Intel Labs has introduced its new cryogenic control chip codenamed Horse Ridge that will speed up development of full-stack quantum computing systems. According to Intel, Horse Ridge will enable commercially viable quantum computers.
The Horse Ridge cryogenic control chip will control multiple quantum bits (qubits) at the same time, an essential capability required to build a large-scale commercial quantum system, according to Intel. The chipmaker has experimented with silicon spin qubit and superconducting qubit systems and believes that the major challenges for commercial-scale quantum computing are interconnects and control electronics, not production of qubits — compute elements that exist in multiple states simultaneously — themselves.

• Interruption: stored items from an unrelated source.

def Image.folioRecOk (v : Image) (o : Nat) : Bool := decide (v.num (o + 64) 8 < 2 ^ 40) && v.zero (o + 88) 8

def Image.streamRecOk (v : Image) (o : Nat) : Bool :=
  v.zero (o + 9) 1 && (upTo 7).all (fun r => decide (v.num (o + 32 + 8 * r) 8 < 2 ^ 48)) && v.zero (o + 88) 8

def Image.alignRecOk (v : Image) (o : Nat) : Bool := decide (v.num o 1 < 8) && v.zero (o + 12) 4

def Image.asterRecOk (v : Image) (o : Nat) : Bool :=
  decide (v.num (o + 2) 1 < 16) && v.zero (o + 68) 4 && v.zero (o + 104) 24

def Image.encRecOk (v : Image) (o : Nat) : Bool := decide (v.num (o + 2) 1 < 4) && v.zero (o + 3) 1

/-- A DECODE record (Tables 09-2 and 09-4). -/
def Image.decRecOk (v : Image) (o : Nat) : Bool := ctxReserved (v.bytes o 576)

/-- Bytes of a PIPELINES record with `t` tiles and `b` buffers (Table 14-12). -/
def pipeRecLen (t b : Nat) : Nat := 256 + 4 * t + 16 * b

def Image.pipeRecOk (v : Image) (o : Nat) : Bool :=
  let nt := v.num (o + 5) 1
  let nb := v.num (o + 6) 1
  decide (v.num o 1 < 128) && decide (v.num (o + 1) 1 < 16) && decide (v.num (o + 2) 1 < 128) && decide (v.num (o + 3) 1 < 32) &&
  decide (v.num (o + 4) 1 < 128) && decide (nt < 128) && decide (nb < 128) && v.zero (o + 7) 1 && v.zero (o + 32) 32 &&
  v.num (o + 28) 4 == pipeRecLen nt nb &&
  (upTo nt).all (fun i =>
    let t := v.num (o + 64 + 4 * i) 4
    bitsOf t 6 2 == 0 && bitsOf t 15 1 == 0 && bitsOf t 22 10 == 0) &&
  (upTo 8).all (fun p => v.zero (o + 64 + 4 * nt + 8 * p + 3) 1 && v.zero (o + 64 + 4 * nt + 8 * p + 6) 2) &&
  (upTo 8).all (fun p => decide (v.num (o + 128 + 4 * nt + 16 * p + 1) 1 < 2) && v.zero (o + 128 + 4 * nt + 16 * p + 2) 6) &&
  (upTo nb).all (fun b => decide (v.num (o + 256 + 4 * nt + 16 * b) 8 < 2 ^ 40) &&
    decide (v.num (o + 256 + 4 * nt + 16 * b + 8) 8 < 2 ^ 40))

/-- The records of a PIPELINES section from `o` to `fin`, at most `n`; `none` when they do not fill it. -/
def Image.pipeOffs (v : Image) : Nat → Nat → Nat → Option (List Nat)
  | n, o, fin =>
    if o = fin then some []
    else match n with
      | 0 => none
      | n + 1 =>
        let len := v.num (o + 28) 4
        if 256 ≤ len ∧ o + len ≤ fin ∧ v.pipeRecOk o then (v.pipeOffs n (o + len) fin).map (fun l => o :: l) else none

def Image.pipeRecs (v : Image) : Option (List Nat) :=
  match v.find scPipelines with
  | some x => v.pipeOffs 128 x.offset (x.offset + x.size)
  | none => some []

/-! ## Records as data (Tables 14-11 to 14-13) -/

def Image.bit (v : Image) (o i : Nat) : Bool := bitOf (v.num o 1) i

def Image.folioRec (v : Image) (o : Nat) : FolioRec :=
  let f := v.num (o + 80) 8
  ⟨BitVec.ofNat 512 (v.num o 64), v.num (o + 64) 8, v.num (o + 72) 8, if f = 2 ^ 64 - 1 then none else some f, none, false⟩

def srcKindOf (k : Nat) : SrcKind :=
  match k with
  | 1 => .iris | 2 => .group | 3 => .scaler | 4 => .ring | _ => .none

def Image.pipeBind (v : Image) (o : Nat) : PipeBind :=
  let nt := v.num (o + 5) 1
  let nb := v.num (o + 6) 1
  let s0 := o + 64 + 4 * nt
  let k0 := s0 + 64
  let b0 := k0 + 128
  { pipe := v.num o 1, cls := v.num (o + 1) 1 % 4, twinDevK := v.bit (o + 1) 2, primary := v.bit (o + 1) 3
    maxIn := v.num (o + 2) 1, folio := v.num (o + 3) 1, twinDev := v.num (o + 4) 1, nBuffers := nb
    asterRes := BitVec.ofNat 64 (v.num (o + 8) 8)
    stemMap := (upTo 8).map (fun c => v.num (o + 16 + c) 1)
    spcMap := (upTo 4).map (fun d => v.num (o + 24 + d) 1)
    tiles := (upTo nt).map (fun i =>
      let t := v.num (o + 64 + 4 * i) 4
      (⟨bitsOf t 0 6, bitsOf t 8 7, bitsOf t 16 6⟩ : TileBind))
    sources := (upTo 8).map (fun p =>
      (⟨srcKindOf (v.num (s0 + 8 * p) 1), v.num (s0 + 8 * p + 1) 1, v.num (s0 + 8 * p + 2) 1,
        BitVec.ofNat 16 (v.num (s0 + 8 * p + 4) 2)⟩ : SrcBind))
    sinks := (upTo 8).map (fun p =>
      (⟨v.num (k0 + 16 * p) 1, v.bit (k0 + 16 * p + 1) 0, v.num (k0 + 16 * p + 8) 8⟩ : SinkBind))
    bases := (upTo nb).map (fun b => (v.num (b0 + 16 * b) 8, v.num (b0 + 16 * b + 8) 8)) }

Today’s prototype quantum computers rely on existing electronics tools to link the quantum system inside the cryogenic refrigerator with contemporary computational devices that control qubit performance. Since every qubit is controlled individually, the extensive cabling limits ability to scale quantum computing systems to the hundreds or thousands of qubits to hit significant performance levels. The Horse Ridge SoC supports instructions that match to basic qubit operations and uses complex signal processing techniques to translate instructions into microwave pulses that manipulate states of qubits. As a result, one small chip can greatly simplify design of quantum computers.
Intel’s Horse Ridge chip was co-developed by Intel Labs and QuTech, a joint venture between TU Delft and TNO (Netherlands Organization for Applied Scientific Research). The device is made using Intel’s proven 22 nm FinFET process technology that has been around since 2012. The SoC can operate at cryogenic temperatures — approximately 4 Kelvin — slightly warmer than absolute zero.